## Aim of the exercise
Filter the records down to the lines that hold the word "okInt", and copy each of those lines.

## Dataset extract
def Raw.slot (r : Raw) : BitVec 3 := r.xf.extractLsb' 14 3
def Raw.condV (r : Raw) : BitVec 4 := r.xf.extractLsb' 10 4
def Raw.pdV (r : Raw) : BitVec 3 := r.xf.extractLsb' 7 3
def Raw.sat (r : Raw) : Bool := r.xf.getLsbD 6
def Raw.rnd (r : Raw) : BitVec 2 := r.xf.extractLsb' 4 2
def Raw.stype (r : Raw) : BitVec 4 := r.xf.extractLsb' 0 4
def Raw.excl (r : Raw) : Bool := r.xf.getLsbD 4
def Raw.seg (r : Raw) : Bool := r.xf.getLsbD 5
def Raw.isc (r : Raw) : BitVec 3 := r.xf.extractLsb' 13 3
def Raw.pdM (r : Raw) : BitVec 3 := r.xf.extractLsb' 10 3
def Raw.aop (r : Raw) : BitVec 4 := r.xf.extractLsb' 6 4
def Raw.kind (r : Raw) : BitVec 2 := r.xf.extractLsb' 4 2
def Raw.spec (r : Raw) : Bool := r.xf.getLsbD 3
def Raw.scope (r : Raw) : BitVec 3 := r.xf.extractLsb' 0 3

/-- Place a field in XF at bit `p` of the field. -/
def place {k : Nat} (v : BitVec k) (p : Nat) : BitVec 20 := v.setWidth 20 <<< p

/-- The XF bits of each field (Table 8.7). -/
def mSLOT : BitVec 20 := 0x1C000
def mCOND : BitVec 20 := 0x03C00
def mPD : BitVec 20 := 0x00380
def mSAT : BitVec 20 := 0x00040
def mRND : BitVec 20 := 0x00030
def mSTYPE : BitVec 20 := 0x0000F
def mISC : BitVec 20 := 0x0E000
def mPDM : BitVec 20 := 0x01C00
def mAOP : BitVec 20 := 0x003C0
def mSPEC : BitVec 20 := 0x00008
def mSCOPE : BitVec 20 := 0x00007
def mKIND : BitVec 20 := 0x00030

/-- SUB names a type that the entry accepts. -/
def subTy (r : Raw) (p : Ty → Bool) : Bool := (tyOf? r.sub).any p

/-- An entry with a destination and up to three sources of one type. -/
def entryArith (r : Raw) (tile flt : Bool) (types : Ty → Bool) (srcs : Nat) (xf : BitVec 20) : Entry :=
  let w := (tyOf r.sub).bits
  { tile := tile, sub := subTy r types, a := .d w false, b := .s w flt,
    c := if 2 ≤ srcs then .s w flt else .none, d := if 3 ≤ srcs then .s w flt else .none, xf := xf  }

/-- The memory operand fields of layout M. -/
def entryMem (r : Raw) (e : Entry) : Entry :=
  { e with b := .base true, c := .index, ext := .offset, xf := e.xf ||| mISC, okA := e.okA && r.isc.toNat ≤ 4 }

/-- The entry of each opcode in a stream (Tables 9.2 to 12.7, 1.2, 7.3). -/
def entry (st : Stream) (r : Raw) : Op → Entry
  | .iadd | .isub | .imul => entryArith r true false (Ty.okInt st) 2 mSAT
  | .imulh => entryArith r false false Ty.isInt 2 0
  | .imad => entryArith r true false (Ty.okInt st) 3 mSAT
  | .idiv =>
    { entryArith r false false Ty.isInt 2 mSAT with
      e := .d (tyOf r.sub).bits true
      ok9 := okUni (Dst.ofField r.e) [Opd.ofField r.b r.ext, Opd.ofField r.c r.ext] &&
        okQuotRem (tyOf r.sub).bits (Dst.ofField r.a) (Dst.ofField r.e) }
  | .imin | .imax => entryArith r true false (Ty.okInt st) 2 0
  | .iabs => entryArith r false false (fun t => t = .i32 || t = .i64) 1 mSAT
  | .and | .or | .xor => entryArith r true false (Ty.okLogic st) 2 0
  | .andn => entryArith r false false (Ty.okLogic st) 2 0
  | .bfn3 => { entryArith r false false (Ty.okLogic st) 3 0 with ext := .code }
  | .shl | .shr => { entryArith r true false (Ty.okLogic st) 1 0 with c := .s 32 false }
  | .fsh => { entryArith r false false Ty.isBits 2 0 with d := .s 32 false }
  | .popc | .clz => { entryArith r false false Ty.isBits 1 0 with a := .d 32 false }
  | .brev => entryArith r false false Ty.isBits 1 0
  | .bfx => { entryArith r false false Ty.isInt 1 0 with c := .s 32 false, d := .s 32 false }
  | .bfi => { entryArith r false false Ty.isBits 2 0 with d := .s 32 false, e := .s 32 false }
  | .adrs =>
    { sub := subTy r Ty.isInt32, a := .d 64 false, b := .s 64 false, c := .s 32 false, d := .int }
  | .permb => entryArith r false false (fun t => t = .b32) 3 0
  | .sel => { entryArith r true (tyOf r.sub).isFloat (Ty.okSel st) 2 0 with d := .pred }
  | .mov =>
    if r.sub = Ty.code .b128 then { sub := st = .vector, tile := true, a := .dv 128 false, b := .v 128 }
    else entryArith r true (tyOf r.sub).isFloat (Ty.okSel st) 1 0
  | .movs =>
    let n := r.b.toNat - 0x180
    { tile := true, ctrl := true, a := .d (if r.sub = Ty.code .b64 then 64 else 32) false, b := .sreg,
      sub := (r.sub = Ty.code .b32 || r.sub = Ty.code .b64) &&
        (!inRange r.b 0x180 0x1BF ||
          (match specialWidth n with
           | some 32 => r.sub = Ty.code .b32
           | some 64 => r.sub = Ty.code .b64
           | _ => true))
      ok9 := st = .vector || specialStream n
      okA := (specialWidth n).isSome
      combines := true }
  | .movc => { ctrl := true, sub := r.sub = Ty.code .b32, a := .ctl, b := .one 32 true false false }
  | .icmp =>
    let w := (tyOf r.sub).bits
    { tile := true, sub := subTy r (Ty.okInt st), b := .s w false, c := .s w false, xf := mCOND ||| mPD,
      ok9 := okPd st r.pdV, okA := r.condV.toNat ≤ 5 }
  | .plop => { sub := r.sub = 0, b := .pred, c := .pred, d := .pred, xf := mPD, ext := .code }
  | .shfl =>
    let w := (tyOf r.sub).bits
    { sub := subTy r Ty.isBits, a := .dv w false, b := .v w, c := .s 32 false, d := .int, xf := mPD ||| mSTYPE,
      okA := r.stype.toNat ≤ 3 && r.d.toNat ≤ 0x185 }
  | .vote =>
    { sub := r.sub = Ty.code .b32, a := .d 32 true, b := .pred, xf := mPD ||| mSTYPE,
      ok9 := r.a ≠ 0x1FE || r.pdV ≠ 7, okA := r.stype.toNat ≤ 3, combines := true }
  | .ballot =>
    { sub := r.sub = Ty.code .b32, a := .d 32 false, b := .pred, xf := mSTYPE, okA := r.stype = 0, combines := true }
  | .redux =>
    let w := (tyOf r.sub).bits
    { sub := subTy r (fun t => (t.isInt || t.isBits || t = .f32) && (r.stype.toNat > 2 || !t.isBits)),
      a := .d w false, b := .v w, xf := mSTYPE,
      okA := r.stype.toNat ≤ 5 && (r.sub ≠ Ty.code .f32 || r.stype.toNat ≤ 2), combines := true }
  | .scan =>
    let w := (tyOf r.sub).bits
    { sub := subTy r (fun t => (t.isInt || t.isBits || t = .f32) && (r.stype.toNat > 2 || !t.isBits)),
      a := .dv w false, b := .v w, d := if r.seg then .pred else .none, xf := mSTYPE ||| mRND,
      okA := r.stype.toNat ≤ 5 && (r.sub ≠ Ty.code .f32 || r.stype.toNat ≤ 2) }
  | .matchLanes =>
    let w := (tyOf r.sub).bits
    let peers : Bool := r.stype = 0
    { sub := subTy r Ty.isBits, a := if peers then .dv 32 false else .d 32 true, b := .v w,
      xf := if peers then mSTYPE else mPD ||| mSTYPE,
      ok9 := peers || r.a ≠ 0x1FE || r.pdV ≠ 7, okA := r.stype.toNat ≤ 1, combines := true }
  | .elect =>
    { sub := r.sub = 0, a := .d 32 true, xf := mPD ||| mSTYPE, ok9 := r.a ≠ 0x1FE || r.pdV ≠ 7, okA := r.stype = 0,
      combines := true }
  | .fadd | .fsub | .fmul =>
    { entryArith r false true Ty.isFloat 2 (mSAT ||| mRND) with
      ok5 := !r.sat || (tyOf r.sub).isPair, okA := r.rnd = 0 || (tyOf r.sub).isReal }
  | .ffma =>
    { entryArith r false true Ty.isFloat 3 (mSAT ||| mRND) with
      ok5 := !r.sat || (tyOf r.sub).isPair, okA := r.rnd = 0 || (tyOf r.sub).isReal }
  | .fmin | .fmax => { entryArith r false true Ty.isFloat 2 mRND with okA := r.rnd = 0 }
  | .fcmp =>
    let w := (tyOf r.sub).bits
    { sub := subTy r Ty.isReal, b := .s w true, c := .s w true, xf := mCOND ||| mPD, okA := (condOf? r.condV).isSome }
  | .fclass => { sub := subTy r Ty.isReal, b := .s (tyOf r.sub).bits true, c := .s 32 false, xf := mPD }
  | .frnd => entryArith r false true Ty.isReal 1 mRND
  | .fscale => { entryArith r false true Ty.isReal 1 mRND with c := .s 32 false }
  | .fgexp => { entryArith r false true Ty.isReal 1 mRND with a := .d 32 false, okA := r.rnd = 0 }
  | .fdot2 =>
    { sub := subTy r Ty.isPair, a := .d 32 false, b := .s 32 true, c := .s 32 true, d := .s 32 true, xf := mRND }
  | .frcp | .fsqrt =>
    { entryArith r false true Ty.isFloat 1 mRND with okA := r.rnd = 0 || (tyOf r.sub).isReal }
  | .frsq | .fexp2 | .flog2 | .fsin | .fcos | .ftanh | .fsigm =>
    { entryArith r false true (fun t => t = .f32 || t.isPair) 1 mRND with okA := r.rnd = 0 }
  | .cvt =>
    let d := tyOf r.sub
    let s := tyOf r.stype
    let same : Bool := d.isPair = s.isPair
    { sub := subTy r Ty.okCvt && (tyOf? r.stype).any Ty.okCvt && r.sub ≠ r.stype, a := .d d.bits false,
      b := .s s.bits s.isFloat, c := if same then .none else .cvtC d s, xf := mSAT ||| mRND ||| mSTYPE,
      ok5 := !r.sat || d.isPair || (d.isInt && s.isInt),
      okA := r.rnd = 0 || !(d.isPair || (d.isInt && s.isInt)) }
  | .cvts =>
    if r.sub = Ty.code .f32 then
      { sub := r.stype = Ty.code .b32, a := .d 32 false, b := .s 32 false, c := .int,
        xf := mSLOT ||| mRND ||| mSTYPE, okA := r.rnd = 0 && r.c.toNat ≤ 0x187 }
    else
      { sub := r.sub = Ty.code .b32 && r.stype = Ty.code .f32, a := .d 32 false, b := .s 32 true, c := .s 32 true,
        d := .s 32 false, e := .int, xf := mSLOT ||| mRND ||| mSTYPE,
        okA := r.rnd = 0 && r.e.toNat ≤ 0x186 && r.e.toNat % 2 = 0 }
  | .qblk =>
    { sub := r.sub = Ty.code .b32 && r.stype = Ty.code .f32, a := .dv 32 false, b := .s 32 true,
      xf := mSLOT ||| mRND ||| mSTYPE, okA := r.rnd = 0 }
  | .dqblk =>
    { sub := r.sub = Ty.code .f32 && r.stype = Ty.code .b32, a := .dv 32 false, b := .v 32,
      xf := mSLOT ||| mRND ||| mSTYPE, okA := r.rnd = 0 }
  | .dropm =>
    { sub := subTy r Ty.isBits, b := .s (tyOf r.sub).bits false, c := .s 32 false, xf := mPD, ok9 := r.pdV ≠ 7 }
  | .rng => { sub := subTy r (fun t => t.isBits || t = .f32), a := .d (tyOf r.sub).bits false, b := .s 64 false }
  | .bra => { tile := true, ctrl := true, sub := r.sub = 0, ext := .target }
  | .brx => { ctrl := true, sub := r.sub = 0, b := .pair }
  | .call => { ctrl := true, sub := r.sub = 0, a := .dv 64 false, ext := .target }
  | .ret => { ctrl := true, sub := r.sub = 0, b := .v 64 }
  | .exit | .nop => { tile := true, ctrl := true, sub := r.sub = 0 }
  | .yield => { ctrl := true, sub := r.sub = 0, ok8 := r.sch = 0 }
  | .waitc => { ctrl := true, sub := r.sub = 0, ext := .offset }
  | .enrol | .rejoin | .strike => { ctrl := true, sub := r.sub = 0, xf := mSCOPE }
  | .trap => { ctrl := true, sub := r.sub = 0, ext := .code }
  | .rte | .ifence => { ctrl := true, sub := r.sub = 0 }
  | .ipf => { ctrl := true, sub := r.sub = 0, b := .int, ext := .target, okA := inRange r.b 0x181 0x188 }
  | .icinv => { ctrl := true, sub := r.sub = 0, b := .pair, c := .s 32 false }
  | .ld =>
    entryMem r
      { hint := true, sub := subTy r (fun _ => true), a := .d (tyOf r.sub).regBits false, xf := mKIND ||| mSCOPE,
        okA := r.scope.toNat ≤ 4 && (r.kind = 0 && r.scope = 0 || r.kind = 1) }
  | .st =>
    entryMem r
      { hint := true, sub := subTy r (fun _ => true), d := .s (tyOf r.sub).regBits false, xf := mKIND ||| mSCOPE,
        okA := r.scope.toNat ≤ 4 && (r.kind = 0 && r.scope = 0 || r.kind = 2) }
  | .atom =>
    entryMem r
      { hint := true, sub := subTy r (fun t => (aopOf? r.aop).all (fun o => okAop o t) && (t.isInt || t.isBits || t.isReal)),
        a := .dv (tyOf r.sub).bits true, d := .s (tyOf r.sub).bits (tyOf r.sub).isFloat,
        xf := mAOP ||| mKIND ||| mSCOPE, okA := r.scope.toNat ≤ 4 && r.aop.toNat ≤ 6 }
  | .red =>
    entryMem r
      { hint := true, sub := subTy r (fun t => (aopOf? r.aop).all (fun o => okAop o t) && (t.isInt || t.isBits || t.isReal)),
        d := .s (tyOf r.sub).bits (tyOf r.sub).isFloat, xf := mAOP ||| mKIND ||| mSCOPE,
        okA := r.scope.toNat ≤ 4 && r.aop.toNat ≤ 5 && (r.kind = 0 || r.kind = 2) }
  | .fld => entryMem r { sub := r.sub = Ty.code .b64, a := .dv 64 false, xf := mPDM, ok9 := r.pdM ≠ 7 }
  | .fset => entryMem r { sub := r.sub = Ty.code .b64, d := .s 64 false, xf := mPDM }
  | .fclr => entryMem r { sub := r.sub = Ty.code .b64 }
  | .waiton =>
    entryMem r
      { sub := subTy r Ty.isInt, a := .d (tyOf r.sub).bits true, d := .s (tyOf r.sub).bits false, xf := mAOP,
        okA := r.aop.toNat ≤ 5 }
  | .txb => { ctrl := true, sub := r.sub = 0, ext := .target }
  | .txe => { ctrl := true, sub := r.sub = 0, ext := .zero }
  | .txa => { ctrl := true, sub := r.sub = 0, ext := .code }
  | .fence =>
    { ctrl := true, sub := r.sub = 0, xf := mKIND ||| mSPEC ||| mSCOPE, ext := .zero,
      okA := r.scope.toNat ≤ 4 && r.kind ≠ 0 && (!r.spec || r.kind = 1 || r.kind = 3) }
  | .gath => entryMem r { hint := true, sub := subTy r Ty.isBits, a := .dv (tyOf r.sub).bits false, xf := mPDM }
  | .dpf => entryMem r { hint := true, sub := r.sub = 0 }
  | .cpy =>
    { hint := true, sub := r.sub = 0, a := .base false, b := .base false, c := .s 32 false, d := .tag,
      xf := mSAT ||| mSCOPE, okA := r.scope.toNat ≤ 4 && 2 ≤ r.scope.toNat }
  | .cpyt =>
    { hint := true, sub := r.sub = 0, a := .base false, b := .base false, c := .org, d := .tag,
      xf := mSAT ||| mSCOPE, okA := r.scope.toNat ≤ 4 && 2 ≤ r.scope.toNat }
  | .tagarm => { tile := true, ctrl := true, sub := r.sub = 0, b := .tag, c := .s 32 false }
  | .tagwt => { tile := true, ctrl := true, sub := r.sub.toNat ≤ 1, b := .mask }
  | .tagff => { tile := true, ctrl := true, sub := r.sub = 0, a := .d 32 false, b := .mask }
  | .tagclr => { tile := true, ctrl := true, sub := r.sub = 0, b := .mask }
  | .bari => { tile := true, ctrl := true, sub := r.sub = 0, b := .bar, c := .count, xf := mSAT }
  | .bara => { tile := true, ctrl := true, sub := r.sub = 0, b := .bar, c := .rank true }
  | .barw => { tile := true, ctrl := true, sub := r.sub = 0, b := .bar, c := .rank false }
  | .bar => { ctrl := true, sub := r.sub = 0 }
  | .tcfg =>
    { vec := false, tile := true, ctrl := true, sub := r.sub.toNat ≤ 2, a := .tile false, b := .one 32 true true false }
  | .tld =>
    { vec := false, tile := true, ctrl := true, hint := true, sub := r.sub = 0, a := .tile false, b := .q false true,
      c := .q true false }
  | .tzero =>
    { vec := false, tile := true, ctrl := true, sub := r.sub.toNat ≤ 1, a := .acc, ok9 := r.sub = 0 || r.a.toNat % 2 = 0 }
  | .mma | .mmad =>
    { vec := false, tile := true, ctrl := true, sub := r.sub = 0, a := .acc, b := .tile false, c := .tile false }
  | .mmas =>
    { vec := false, tile := true, ctrl := true, sub := r.sub.toNat ≤ 3, a := .acc, b := .tile false, c := .tile false,
      d := .tile false }
  | .dcmp =>
    { vec := false, tile := true, ctrl := true, sub := r.sub.toNat ≤ 3, a := .tile false, b := .q false false,
      c := .terms, d := .one 32 true true true, okA := r.b.toNat ≤ 0x11C }
  | .tdrain =>
    { vec := false, tile := true, ctrl := true, hint := true, sub := r.sub.toNat ≤ 2, a := .acc, b := .q false true,
      c := .q true false, d := .tag, xf := mSAT ||| mRND ||| mSCOPE, ok9 := r.sub.toNat ≠ 2 || r.a.toNat % 2 = 0,
      okA := r.scope.toNat ≤ 4 && 2 ≤ r.scope.toNat }
  | .tmov =>
    { vec := false, tile := true, ctrl := true, sub := r.sub.toNat / 4 ≤ 2, a := .tile false, b := .acc,
      c := .one 32 false false false, ok5 := r.sub.toNat % 4 = 0, ok9 := r.sub.toNat / 4 ≠ 2 || r.b.toNat % 2 = 0 }
  | .tepi =>
    { vec := false, tile := true, ctrl := true, sub := r.sub.toNat / 4 ≤ 1, a := .tile false, b := .acc,
      c := .one 32 false false false, d := .one 32 true false true, e := .tile true }
  | .tstv =>
    { sub := subTy r Ty.okMove, a := .tile false, b := .tileOff (tyOf r.sub), c := .v (tyOf r.sub).bits }
  | .tldv =>
    { sub := subTy r Ty.okMove, a := .dv (tyOf r.sub).bits false, b := .tile false, c := .tileOff (tyOf r.sub) }
  | .launch => { ctrl := true, sub := r.sub = 0, b := .pair }
  | .pbar => { tile := true, ctrl := true, sub := r.sub = 0 }
  | .gbar => { ctrl := true, sub := r.sub = 0 }
  | .event => { ctrl := true, sub := r.sub = 0, b := .s 32 false }
  | .forkw => { ctrl := true, sub := r.sub = 0, b := .forkN, ext := .target }
  | .yieldw => { ctrl := true, sub := r.sub = 0, b := .score }
  | .choose => { ctrl := true, sub := r.sub.toNat ≤ 2, b := if r.sub = 0 then .pickK else .zeroOnly }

## Task solution
  | .iadd | .isub | .imul => entryArith r true false (Ty.okInt st) 2 mSAT
  | .imad => entryArith r true false (Ty.okInt st) 3 mSAT
  | .imin | .imax => entryArith r true false (Ty.okInt st) 2 0
    { tile := true, sub := subTy r (Ty.okInt st), b := .s w false, c := .s w false, xf := mCOND ||| mPD,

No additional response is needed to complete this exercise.